If Cowen is right in its aggressive call, Helix Energy Solutions Group Inc. (NYSE: HLX), which provides specialty services (well intervention, robotics, and production facilities) to the offshore energy industry, may have some incredible upside. The company is not even worth $800 million, so it may be more speculative than other larger companies in the energy space. Cowen raised its rating to Outperform from Market Perform on June 5, and the firm has a $10 price target. That represented more than 100% upside from a $4.90 prior closing price. Helix Energy has a 52-week range of $4.82 to $11.87, and its shares closed the week at $5.40.

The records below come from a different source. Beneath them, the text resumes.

theorem keeps_closePoint {o₀ : State} (cause taken c β : Nat) (s : State) (h₀ : Keeps o₀ s) : Keeps o₀ (closePoint cause taken c β s) := by
  dsimp only [closePoint]
  with_reducible repeat' (first | assumption | (apply keeps_foldl; intro _ _ _) | apply keeps_modChan | apply keeps_noteClose | apply keeps_when_ | intro _ _ | split | (refine keeps_mk _ _ _ _ _ _ _ _ _ _ _ _ _ _ _ _ _ _ _ _ _ _ _ _ _ _ _ _ _ _ rfl rfl rfl ?_; first | assumption | (apply keeps_foldl; intro _ _ _) | apply keeps_modChan | apply keeps_noteClose | split))

theorem keeps_closeRunning {o₀ : State} (cause c : Nat) (s : State) (h₀ : Keeps o₀ s) : Keeps o₀ (closeRunning cause c s) := by
  dsimp only [closeRunning]
  with_reducible repeat' (first | assumption | (apply keeps_foldl; intro _ _ _) | apply keeps_noteClose | apply keeps_when_ | intro _ _ | split | (refine keeps_mk _ _ _ _ _ _ _ _ _ _ _ _ _ _ _ _ _ _ _ _ _ _ _ _ _ _ _ _ _ _ rfl rfl rfl ?_; first | assumption | (apply keeps_foldl; intro _ _ _) | apply keeps_noteClose | split))

theorem keeps_closeBank {o₀ : State} (cause : Nat) (s : State) (b : Nat) (h₀ : Keeps o₀ s) : Keeps o₀ (closeBank cause s b) := by
  dsimp only [closeBank]
  with_reducible repeat' (first | assumption | (apply keeps_foldl; intro _ _ _) | apply keeps_closePoint | apply keeps_closeRunning | apply keeps_modBank | apply keeps_when_ | intro _ _ | split | (refine keeps_mk _ _ _ _ _ _ _ _ _ _ _ _ _ _ _ _ _ _ _ _ _ _ _ _ _ _ _ _ _ _ rfl rfl rfl ?_; first | assumption | (apply keeps_foldl; intro _ _ _) | apply keeps_closePoint | apply keeps_closeRunning | apply keeps_modBank | split))

theorem keeps_closePending {o₀ : State} (s : State) (h₀ : Keeps o₀ s) : Keeps o₀ (closePending s) := by
  dsimp only [closePending]
  with_reducible repeat' (first | assumption | (apply keeps_foldl; intro _ _ _) | apply keeps_modSeq | apply keeps_closeBank | apply keeps_when_ | intro _ _ | split | (refine keeps_mk _ _ _ _ _ _ _ _ _ _ _ _ _ _ _ _ _ _ _ _ _ _ _ _ _ _ _ _ _ _ rfl rfl rfl ?_; first | assumption | (apply keeps_foldl; intro _ _ _) | apply keeps_modSeq | apply keeps_closeBank | split))

/-! ## Mover -/

theorem keeps_setDesc {o₀ : State} (i : Nat) (d : Desc) (s : State) (h₀ : Keeps o₀ s) : Keeps o₀ (setDesc i d s) := by
  dsimp only [setDesc]
  with_reducible repeat' (first | assumption | (apply keeps_foldl; intro _ _ _) | apply keeps_when_ | intro _ _ | split | (refine keeps_mk _ _ _ _ _ _ _ _ _ _ _ _ _ _ _ _ _ _ _ _ _ _ _ _ _ _ _ _ _ _ rfl rfl rfl ?_; first | assumption | (apply keeps_foldl; intro _ _ _) | split))

theorem keeps_modMover {o₀ : State} (k : Nat) (f : Mover → Mover) (s : State) (h₀ : Keeps o₀ s) : Keeps o₀ (modMover k f s) := by
  dsimp only [modMover]
  with_reducible repeat' (first | assumption | (apply keeps_foldl; intro _ _ _) | apply keeps_setMover | apply keeps_when_ | intro _ _ | split | (refine keeps_mk _ _ _ _ _ _ _ _ _ _ _ _ _ _ _ _ _ _ _ _ _ _ _ _ _ _ _ _ _ _ rfl rfl rfl ?_; first | assumption | (apply keeps_foldl; intro _ _ _) | apply keeps_setMover | split))

theorem keeps_haltMover {o₀ : State} (k : Nat) (write stall : Bool) (addr : Nat) (s : State) (h₀ : Keeps o₀ s) : Keeps o₀ (haltMover k write stall addr s) := by
  dsimp only [haltMover]
  with_reducible repeat' (first | assumption | (apply keeps_foldl; intro _ _ _) | apply keeps_setDesc | apply keeps_setMover | apply keeps_count | apply keeps_logEvent | apply keeps_when_ | intro _ _ | split | (refine keeps_mk _ _ _ _ _ _ _ _ _ _ _ _ _ _ _ _ _ _ _ _ _ _ _ _ _ _ _ _ _ _ rfl rfl rfl ?_; first | assumption | (apply keeps_foldl; intro _ _ _) | apply keeps_setDesc | apply keeps_setMover | apply keeps_count | apply keeps_logEvent | split))

theorem keeps_startMover {o₀ : State} (k i : Nat) (d : Desc) (s : State) (h₀ : Keeps o₀ s) : Keeps o₀ (startMover k i d s) := by
  dsimp only [startMover]
  with_reducible repeat' (first | assumption | (apply keeps_foldl; intro _ _ _) | apply keeps_setDesc | apply keeps_modMover | apply keeps_haltMover | apply keeps_when_ | intro _ _ | split | (refine keeps_mk _ _ _ _ _ _ _ _ _ _ _ _ _ _ _ _ _ _ _ _ _ _ _ _ _ _ _ _ _ _ rfl rfl rfl ?_; first | assumption | (apply keeps_foldl; intro _ _ _) | apply keeps_setDesc | apply keeps_modMover | apply keeps_haltMover | split))

theorem keeps_moveStart {o₀ : State} (k src dst len : Nat) (s : State) (h₀ : Keeps o₀ s) : Keeps o₀ (moveStart k src dst len s) := by
  dsimp only [moveStart]
  with_reducible repeat' (first | assumption | (apply keeps_foldl; intro _ _ _) | apply keeps_startMover | apply keeps_when_ | intro _ _ | split | (refine keeps_mk _ _ _ _ _ _ _ _ _ _ _ _ _ _ _ _ _ _ _ _ _ _ _ _ _ _ _ _ _ _ rfl rfl rfl ?_; first | assumption | (apply keeps_foldl; intro _ _ _) | apply keeps_startMover | split))

theorem keeps_moveIfIdle {o₀ : State} (k : Nat) (d : Desc) (s : State) (h₀ : Keeps o₀ s) : Keeps o₀ (moveIfIdle k d s) := by
  dsimp only [moveIfIdle]
  with_reducible repeat' (first | assumption | (apply keeps_foldl; intro _ _ _) | apply keeps_startMover | apply keeps_when_ | intro _ _ | split | (refine keeps_mk _ _ _ _ _ _ _ _ _ _ _ _ _ _ _ _ _ _ _ _ _ _ _ _ _ _ _ _ _ _ rfl rfl rfl ?_; first | assumption | (apply keeps_foldl; intro _ _ _) | apply keeps_startMover | split))

theorem keeps_moveDone {o₀ : State} (k : Nat) (s : State) (h₀ : Keeps o₀ s) : Keeps o₀ (moveDone k s) := by
  dsimp only [moveDone]
  with_reducible repeat' (first | assumption | (apply keeps_foldl; intro _ _ _) | apply keeps_setDesc | apply keeps_setMover | apply keeps_startMover | apply keeps_when_ | intro _ _ | split | (refine keeps_mk _ _ _ _ _ _ _ _ _ _ _ _ _ _ _ _ _ _ _ _ _ _ _ _ _ _ _ _ _ _ rfl rfl rfl ?_; first | assumption | (apply keeps_foldl; intro _ _ _) | apply keeps_setDesc | apply keeps_setMover | apply keeps_startMover | split))

theorem keeps_moveAbandon {o₀ : State} (k addr : Nat) (s : State) (h₀ : Keeps o₀ s) : Keeps o₀ (moveAbandon k addr s) := by
  dsimp only [moveAbandon]
  with_reducible repeat' (first | assumption | (apply keeps_foldl; intro _ _ _) | apply keeps_setDesc | apply keeps_count | apply keeps_logEvent | apply keeps_setMover | apply keeps_when_ | intro _ _ | split | (refine keeps_mk _ _ _ _ _ _ _ _ _ _ _ _ _ _ _ _ _ _ _ _ _ _ _ _ _ _ _ _ _ _ rfl rfl rfl ?_; first | assumption | (apply keeps_foldl; intro _ _ _) | apply keeps_setDesc | apply keeps_count | apply keeps_logEvent | apply keeps_setMover | split))

/-! ## Survey -/

theorem keeps_modSurvey {o₀ : State} (f : Survey → Survey) (s : State) (h₀ : Keeps o₀ s) : Keeps o₀ (modSurvey f s) := by
  dsimp only [modSurvey]
  with_reducible repeat' (first | assumption | (apply keeps_foldl; intro _ _ _) | apply keeps_when_ | intro _ _ | split | (refine keeps_mk _ _ _ _ _ _ _ _ _ _ _ _ _ _ _ _ _ _ _ _ _ _ _ _ _ _ _ _ _ _ rfl rfl rfl ?_; first | assumption | (apply keeps_foldl; intro _ _ _) | split))

theorem keeps_post {o₀ : State} (c β : Nat) (parity : Bool) (l : List Peak) (s : State) (h₀ : Keeps o₀ s) : Keeps o₀ (post c β parity l s) := by
  dsimp only [post]
  with_reducible repeat' (first | assumption | (apply keeps_foldl; intro _ _ _) | apply keeps_modSurvey | apply keeps_when_ | intro _ _ | split | (refine keeps_mk _ _ _ _ _ _ _ _ _ _ _ _ _ _ _ _ _ _ _ _ _ _ _ _ _ _ _ _ _ _ rfl rfl rfl ?_; first | assumption | (apply keeps_foldl; intro _ _ _) | apply keeps_modSurvey | split))

theorem keeps_queueWork {o₀ : State} (e : Nat) (x : Option Nat) (head : Ctx) (s : State) (h₀ : Keeps o₀ s) : Keeps o₀ (queueWork e x head s) := by
  dsimp only [queueWork]
  with_reducible repeat' (first | assumption | (apply keeps_foldl; intro _ _ _) | apply keeps_modEngine | apply keeps_modSurvey | apply keeps_when_ | intro _ _ | split | (refine keeps_mk _ _ _ _ _ _ _ _ _ _ _ _ _ _ _ _ _ _ _ _ _ _ _ _ _ _ _ _ _ _ rfl rfl rfl ?_; first | assumption | (apply keeps_foldl; intro _ _ _) | apply keeps_modEngine | apply keeps_modSurvey | split))

theorem keeps_pointGone {o₀ : State} (c β : Nat) (parity : Bool) (s : State) (h₀ : Keeps o₀ s) : Keeps o₀ (pointGone c β parity s) := by
  dsimp only [pointGone]
  with_reducible repeat' (first | assumption | (apply keeps_foldl; intro _ _ _) | apply keeps_modSheetOut | apply keeps_when_ | intro _ _ | split | (refine keeps_mk _ _ _ _ _ _ _ _ _ _ _ _ _ _ _ _ _ _ _ _ _ _ _ _ _ _ _ _ _ _ rfl rfl rfl ?_; first | assumption | (apply keeps_foldl; intro _ _ _) | apply keeps_modSheetOut | split))

theorem keeps_freeExtra {o₀ : State} (v : Ctx) (s : State) (h₀ : Keeps o₀ s) : Keeps o₀ (freeExtra v s) := by
  dsimp only [freeExtra]
  with_reducible repeat' (first | assumption | (apply keeps_foldl; intro _ _ _) | apply keeps_freeCtx | apply keeps_when_ | intro _ _ | split | (refine keeps_mk _ _ _ _ _ _ _ _ _ _ _ _ _ _ _ _ _ _ _ _ _ _ _ _ _ _ _ _ _ _ rfl rfl rfl ?_; first | assumption | (apply keeps_foldl; intro _ _ _) | apply keeps_freeCtx | split))

theorem keeps_discardCtx {o₀ : State} (x : Nat) (s : State) (h₀ : Keeps o₀ s) : Keeps o₀ (discardCtx x s) := by
  dsimp only [discardCtx]
  with_reducible repeat' (first | assumption | (apply keeps_foldl; intro _ _ _) | apply keeps_pointGone | apply keeps_post | apply keeps_freeCtx | apply keeps_freeExtra | apply keeps_when_ | intro _ _ | split | (refine keeps_mk _ _ _ _ _ _ _ _ _ _ _ _ _ _ _ _ _ _ _ _ _ _ _ _ _ _ _ _ _ _ rfl rfl rfl ?_; first | assumption | (apply keeps_foldl; intro _ _ _) | apply keeps_pointGone | apply keeps_post | apply keeps_freeCtx | apply keeps_freeExtra | split))

theorem keeps_applyMarker {o₀ : State} (e : Nat) (m : Marker) (s : State) (h₀ : Keeps o₀ s) : Keeps o₀ (applyMarker e m s) := by
  dsimp only [applyMarker]
  with_reducible repeat' (first | assumption | (apply keeps_foldl; intro _ _ _) | apply keeps_modCtx | apply keeps_count | apply keeps_queueWork | apply keeps_post | apply keeps_setCtx | apply keeps_when_ | intro _ _ | split | (refine keeps_mk _ _ _ _ _ _ _ _ _ _ _ _ _ _ _ _ _ _ _ _ _ _ _ _ _ _ _ _ _ _ rfl rfl rfl ?_; first | assumption | (apply keeps_foldl; intro _ _ _) | apply keeps_modCtx | apply keeps_count | apply keeps_queueWork | apply keeps_post | apply keeps_setCtx | split))

theorem keeps_grant {o₀ : State} (e kind : Nat) (f : Nat → Item → State → State) (s : State)
    (hf : ∀ c i u, Keeps o₀ u → Keeps o₀ (f c i u)) (h₀ : Keeps o₀ s) : Keeps o₀ (grant e kind f s) := by
  dsimp only [grant]
  split
  · split
    · exact h₀
    · split
      · exact hf _ _ _ (keeps_setEngine _ _ _ (keeps_modChan _ _ _ h₀))
      · exact h₀
  · exact h₀

theorem keeps_placeExtra {o₀ : State} (x b from_ : Nat) (s : State) (h₀ : Keeps o₀ s) : Keeps o₀ (placeExtra x b from_ s) := by
  dsimp only [placeExtra]
  with_reducible repeat' (first | assumption | (apply keeps_foldl; intro _ _ _) | apply keeps_setCtx | apply keeps_modCtx | apply keeps_count | apply keeps_modSurvey | apply keeps_when_ | intro _ _ | split | (refine keeps_mk _ _ _ _ _ _ _ _ _ _ _ _ _ _ _ _ _ _ _ _ _ _ _ _ _ _ _ _ _ _ rfl rfl rfl ?_; first | assumption | (apply keeps_foldl; intro _ _ _) | apply keeps_setCtx | apply keeps_modCtx | apply keeps_count | apply keeps_modSurvey | split))

theorem keeps_wantWindow {o₀ : State} (x q j : Nat) (s : State) (h₀ : Keeps o₀ s) : Keeps o₀ (wantWindow x q j s) := by
  dsimp only [wantWindow]
  with_reducible repeat' (first | assumption | (apply keeps_foldl; intro _ _ _) | apply keeps_setCtx | apply keeps_placeExtra | apply keeps_when_ | intro _ _ | split | (refine keeps_mk _ _ _ _ _ _ _ _ _ _ _ _ _ _ _ _ _ _ _ _ _ _ _ _ _ _ _ _ _ _ rfl rfl rfl ?_; first | assumption | (apply keeps_foldl; intro _ _ _) | apply keeps_setCtx | apply keeps_placeExtra | split))

theorem keeps_extraUpdate {o₀ : State} (u x q e : Nat) (s : State) (h₀ : Keeps o₀ s) : Keeps o₀ (extraUpdate u x q e s) := by
  dsimp only [extraUpdate]
  with_reducible repeat' (first | assumption | (apply keeps_foldl; intro _ _ _) | apply keeps_modCtx | apply keeps_when_ | intro _ _ | split | (refine keeps_mk _ _ _ _ _ _ _ _ _ _ _ _ _ _ _ _ _ _ _ _ _ _ _ _ _ _ _ _ _ _ rfl rfl rfl ?_; first | assumption | (apply keeps_foldl; intro _ _ _) | apply keeps_modCtx | split))

theorem keeps_applyEvent {o₀ : State} (x : Nat) (i : Item) (s : State) (h₀ : Keeps o₀ s) : Keeps o₀ (applyEvent x i s) := by
  dsimp only [applyEvent]
  with_reducible repeat' (first | assumption | (apply keeps_foldl; intro _ _ _) | apply keeps_extraUpdate | apply keeps_setCtx | apply keeps_modCtx | apply keeps_wantWindow | apply keeps_when_ | intro _ _ | split | (refine keeps_mk _ _ _ _ _ _ _ _ _ _ _ _ _ _ _ _ _ _ _ _ _ _ _ _ _ _ _ _ _ _ rfl rfl rfl ?_; first | assumption | (apply keeps_foldl; intro _ _ _) | apply keeps_extraUpdate | apply keeps_setCtx | apply keeps_modCtx | apply keeps_wantWindow | split))

theorem keeps_applyDrop {o₀ : State} (e x : Nat) (i : Item) (s : State) (h₀ : Keeps o₀ s) : Keeps o₀ (applyDrop e x i s) := by
  dsimp only [applyDrop]
  with_reducible repeat' (first | assumption | (apply keeps_foldl; intro _ _ _) | apply keeps_modCtx | apply keeps_count | apply keeps_modEngine | apply keeps_when_ | intro _ _ | split | (refine keeps_mk _ _ _ _ _ _ _ _ _ _ _ _ _ _ _ _ _ _ _ _ _ _ _ _ _ _ _ _ _ _ rfl rfl rfl ?_; first | assumption | (apply keeps_foldl; intro _ _ _) | apply keeps_modCtx | apply keeps_count | apply keeps_modEngine | split))

theorem keeps_failEngine {o₀ : State} (e cause : Nat) (s : State) (h₀ : Keeps o₀ s) : Keeps o₀ (failEngine e cause s) := by
  dsimp only [failEngine]
  with_reducible repeat' (first | assumption | (apply keeps_foldl; intro _ _ _) | apply keeps_changeEngine | apply keeps_modSurvey | apply keeps_when_ | intro _ _ | split | (refine keeps_mk _ _ _ _ _ _ _ _ _ _ _ _ _ _ _ _ _ _ _ _ _ _ _ _ _ _ _ _ _ _ rfl rfl rfl ?_; first | assumption | (apply keeps_foldl; intro _ _ _) | apply keeps_changeEngine | apply keeps_modSurvey | split))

UBS raised Oasis Petroleum Inc. (NYSE: OAS) to Buy from Neutral with a $13 price target on June 9. This was versus a $9.06 prior closing price, but shares responded with a 6.5% gain to $9.35 on Friday. The market cap is smaller than many oil stocks at $2.2 billion, and the stock has a 52-week range of $6.56 to $17.08. The consensus price target on Oasis Petroleum was last seen as still above $16.
RPC Inc. (NYSE: RES), which offers a range of oilfield services and equipment for oil and gas companies, was reiterated as Buy with a $26 target price (versus a $19.37 prior close) at Jefferies. That compares with a $19.37 prior close, but RPC shares closed up 5% at $20.34 on Friday. Jefferies also added RPC to its Franchise Picks list ahead of upcoming higher earnings revisions it expects this year. The 52-week range is $13.50 to $23.36, and the consensus target price is $23.82.
The quiet period for Solaris Oilfield Infrastructure Inc. (NYSE: SOI) has come to an end, and most analysts had Buy or Outperform ratings when they issued new post-IPO coverage on June 6. Credit Suisse, Wells Fargo, Evercore ISI and Piper Jaffray started the stock with Outperform ratings. Wunderlich and Goldman Sachs issued new Buy ratings. After the upside targets were set in a range of $15 to $20, the shares hardly budged on the news. They were up four cents at $11.60 after the report. Solaris closed Friday down 0.7% at $9.97.
Investors should take note that the key exchange traded funds tracking big energy companies hit 52-week lows this week. Again, that is with oil at $45 rather than in the $30s the last time that many of these oil and gas stocks hit lows.
The SPDR S&P Oil & Gas Exploration & Production ETF (NYSE: XOP) closed up 3.75% at $32.61 on Friday. Its 52-week range is $31.37 to $44.97.
The VanEck Vectors Oil Services ETF (NYSE: OIH) closed up 3.06% at $25.92 on Friday. Its 52-week range is $25.00 to $36.35.